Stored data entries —
>>>>

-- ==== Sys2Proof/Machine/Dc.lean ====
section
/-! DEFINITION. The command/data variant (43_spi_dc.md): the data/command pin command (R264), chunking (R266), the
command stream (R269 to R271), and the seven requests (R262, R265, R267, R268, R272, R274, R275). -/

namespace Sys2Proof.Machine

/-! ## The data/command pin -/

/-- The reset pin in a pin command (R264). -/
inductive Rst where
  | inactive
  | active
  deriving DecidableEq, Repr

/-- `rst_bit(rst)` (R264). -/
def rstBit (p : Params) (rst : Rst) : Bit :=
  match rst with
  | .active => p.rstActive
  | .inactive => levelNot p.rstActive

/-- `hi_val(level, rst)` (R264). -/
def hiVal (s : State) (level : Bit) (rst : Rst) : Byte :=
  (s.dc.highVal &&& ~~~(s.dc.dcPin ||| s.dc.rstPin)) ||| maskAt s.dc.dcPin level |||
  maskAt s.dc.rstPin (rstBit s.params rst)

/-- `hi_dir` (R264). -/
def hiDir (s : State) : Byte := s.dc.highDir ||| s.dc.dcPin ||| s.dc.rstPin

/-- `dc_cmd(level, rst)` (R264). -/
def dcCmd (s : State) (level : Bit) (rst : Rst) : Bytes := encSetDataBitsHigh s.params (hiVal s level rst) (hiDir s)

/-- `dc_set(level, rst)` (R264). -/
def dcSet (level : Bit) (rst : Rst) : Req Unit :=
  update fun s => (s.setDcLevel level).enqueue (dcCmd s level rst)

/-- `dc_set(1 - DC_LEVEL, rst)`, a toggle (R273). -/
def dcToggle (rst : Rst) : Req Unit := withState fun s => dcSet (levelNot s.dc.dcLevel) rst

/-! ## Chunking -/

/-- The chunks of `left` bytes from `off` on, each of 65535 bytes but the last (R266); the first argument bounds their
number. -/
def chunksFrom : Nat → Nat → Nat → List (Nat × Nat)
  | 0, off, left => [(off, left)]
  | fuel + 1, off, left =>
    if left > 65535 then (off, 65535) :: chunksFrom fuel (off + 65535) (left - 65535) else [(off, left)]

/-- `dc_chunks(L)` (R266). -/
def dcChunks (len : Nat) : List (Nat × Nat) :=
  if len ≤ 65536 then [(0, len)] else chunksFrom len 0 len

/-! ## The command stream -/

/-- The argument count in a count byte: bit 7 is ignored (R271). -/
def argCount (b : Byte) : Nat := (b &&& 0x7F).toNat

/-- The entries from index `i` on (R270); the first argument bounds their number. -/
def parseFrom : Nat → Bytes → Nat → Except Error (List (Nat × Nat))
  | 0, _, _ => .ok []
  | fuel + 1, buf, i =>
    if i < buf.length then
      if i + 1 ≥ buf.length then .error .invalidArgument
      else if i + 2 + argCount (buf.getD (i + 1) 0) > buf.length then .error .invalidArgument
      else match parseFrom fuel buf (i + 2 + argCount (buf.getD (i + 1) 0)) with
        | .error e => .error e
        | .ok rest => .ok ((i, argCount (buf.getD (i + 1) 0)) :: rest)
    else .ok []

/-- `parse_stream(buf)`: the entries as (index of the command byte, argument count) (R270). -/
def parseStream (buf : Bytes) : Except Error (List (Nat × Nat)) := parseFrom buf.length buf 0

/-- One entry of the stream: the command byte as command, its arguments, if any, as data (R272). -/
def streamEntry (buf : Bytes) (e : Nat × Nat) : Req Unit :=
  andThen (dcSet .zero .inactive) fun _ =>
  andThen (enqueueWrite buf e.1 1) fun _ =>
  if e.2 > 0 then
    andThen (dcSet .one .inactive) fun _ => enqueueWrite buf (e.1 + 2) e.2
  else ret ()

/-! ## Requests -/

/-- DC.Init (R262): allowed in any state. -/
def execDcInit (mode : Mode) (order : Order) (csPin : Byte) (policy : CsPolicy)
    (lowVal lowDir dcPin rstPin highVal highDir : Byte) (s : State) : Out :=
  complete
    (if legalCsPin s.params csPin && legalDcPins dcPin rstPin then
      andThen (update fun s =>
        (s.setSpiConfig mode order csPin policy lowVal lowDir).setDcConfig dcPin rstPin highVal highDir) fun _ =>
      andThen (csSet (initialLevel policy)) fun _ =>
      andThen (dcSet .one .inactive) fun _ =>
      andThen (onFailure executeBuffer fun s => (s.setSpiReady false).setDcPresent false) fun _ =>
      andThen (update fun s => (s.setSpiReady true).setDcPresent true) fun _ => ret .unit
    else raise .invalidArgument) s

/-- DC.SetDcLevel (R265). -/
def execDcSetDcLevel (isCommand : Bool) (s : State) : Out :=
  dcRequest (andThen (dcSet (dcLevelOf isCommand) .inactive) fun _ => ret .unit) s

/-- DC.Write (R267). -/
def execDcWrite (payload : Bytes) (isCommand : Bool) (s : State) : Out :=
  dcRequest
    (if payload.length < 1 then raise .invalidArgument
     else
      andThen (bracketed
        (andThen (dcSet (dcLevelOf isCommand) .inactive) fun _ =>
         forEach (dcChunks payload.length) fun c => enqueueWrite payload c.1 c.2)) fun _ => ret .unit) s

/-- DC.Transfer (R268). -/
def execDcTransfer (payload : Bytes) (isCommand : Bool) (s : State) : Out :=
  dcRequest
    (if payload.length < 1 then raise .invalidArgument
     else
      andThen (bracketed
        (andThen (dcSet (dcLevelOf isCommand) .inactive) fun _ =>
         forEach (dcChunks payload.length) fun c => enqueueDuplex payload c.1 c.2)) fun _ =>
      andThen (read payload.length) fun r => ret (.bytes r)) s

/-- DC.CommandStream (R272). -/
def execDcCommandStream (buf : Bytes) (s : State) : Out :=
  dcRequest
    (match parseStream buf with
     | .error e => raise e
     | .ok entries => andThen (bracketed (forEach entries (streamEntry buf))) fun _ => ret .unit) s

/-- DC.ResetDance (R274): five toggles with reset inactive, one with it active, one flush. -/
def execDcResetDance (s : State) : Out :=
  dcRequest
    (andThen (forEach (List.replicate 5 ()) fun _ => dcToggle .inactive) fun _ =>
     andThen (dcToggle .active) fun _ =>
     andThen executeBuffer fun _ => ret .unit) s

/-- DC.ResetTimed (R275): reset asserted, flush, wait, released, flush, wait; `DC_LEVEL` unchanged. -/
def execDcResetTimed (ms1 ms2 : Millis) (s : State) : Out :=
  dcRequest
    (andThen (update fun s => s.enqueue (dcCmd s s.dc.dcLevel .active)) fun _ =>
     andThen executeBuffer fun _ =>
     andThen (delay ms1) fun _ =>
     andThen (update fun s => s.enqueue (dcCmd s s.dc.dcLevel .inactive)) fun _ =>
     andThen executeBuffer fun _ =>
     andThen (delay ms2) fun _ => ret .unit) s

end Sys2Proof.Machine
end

<<<<

HOW TO COMPLETE THIS TASK — Copy out the entries exactly. Begin at the first line and end with the line that has "def dcChunks (len".

RESPONSE AREA —
-- ==== Sys2Proof/Machine/Dc.lean ====
section
/-! DEFINITION. The command/data variant (43_spi_dc.md): the data/command pin command (R264), chunking (R266), the
command stream (R269 to R271), and the seven requests (R262, R265, R267, R268, R272, R274, R275). -/

namespace Sys2Proof.Machine

/-! ## The data/command pin -/

/-- The reset pin in a pin command (R264). -/
inductive Rst where
  | inactive
  | active
  deriving DecidableEq, Repr

/-- `rst_bit(rst)` (R264). -/
def rstBit (p : Params) (rst : Rst) : Bit :=
  match rst with
  | .active => p.rstActive
  | .inactive => levelNot p.rstActive

/-- `hi_val(level, rst)` (R264). -/
def hiVal (s : State) (level : Bit) (rst : Rst) : Byte :=
  (s.dc.highVal &&& ~~~(s.dc.dcPin ||| s.dc.rstPin)) ||| maskAt s.dc.dcPin level |||
  maskAt s.dc.rstPin (rstBit s.params rst)

/-- `hi_dir` (R264). -/
def hiDir (s : State) : Byte := s.dc.highDir ||| s.dc.dcPin ||| s.dc.rstPin

/-- `dc_cmd(level, rst)` (R264). -/
def dcCmd (s : State) (level : Bit) (rst : Rst) : Bytes := encSetDataBitsHigh s.params (hiVal s level rst) (hiDir s)

/-- `dc_set(level, rst)` (R264). -/
def dcSet (level : Bit) (rst : Rst) : Req Unit :=
  update fun s => (s.setDcLevel level).enqueue (dcCmd s level rst)

/-- `dc_set(1 - DC_LEVEL, rst)`, a toggle (R273). -/
def dcToggle (rst : Rst) : Req Unit := withState fun s => dcSet (levelNot s.dc.dcLevel) rst

/-! ## Chunking -/

/-- The chunks of `left` bytes from `off` on, each of 65535 bytes but the last (R266); the first argument bounds their
number. -/
def chunksFrom : Nat → Nat → Nat → List (Nat × Nat)
  | 0, off, left => [(off, left)]
  | fuel + 1, off, left =>
    if left > 65535 then (off, 65535) :: chunksFrom fuel (off + 65535) (left - 65535) else [(off, left)]

/-- `dc_chunks(L)` (R266). -/
def dcChunks (len : Nat) : List (Nat × Nat) :=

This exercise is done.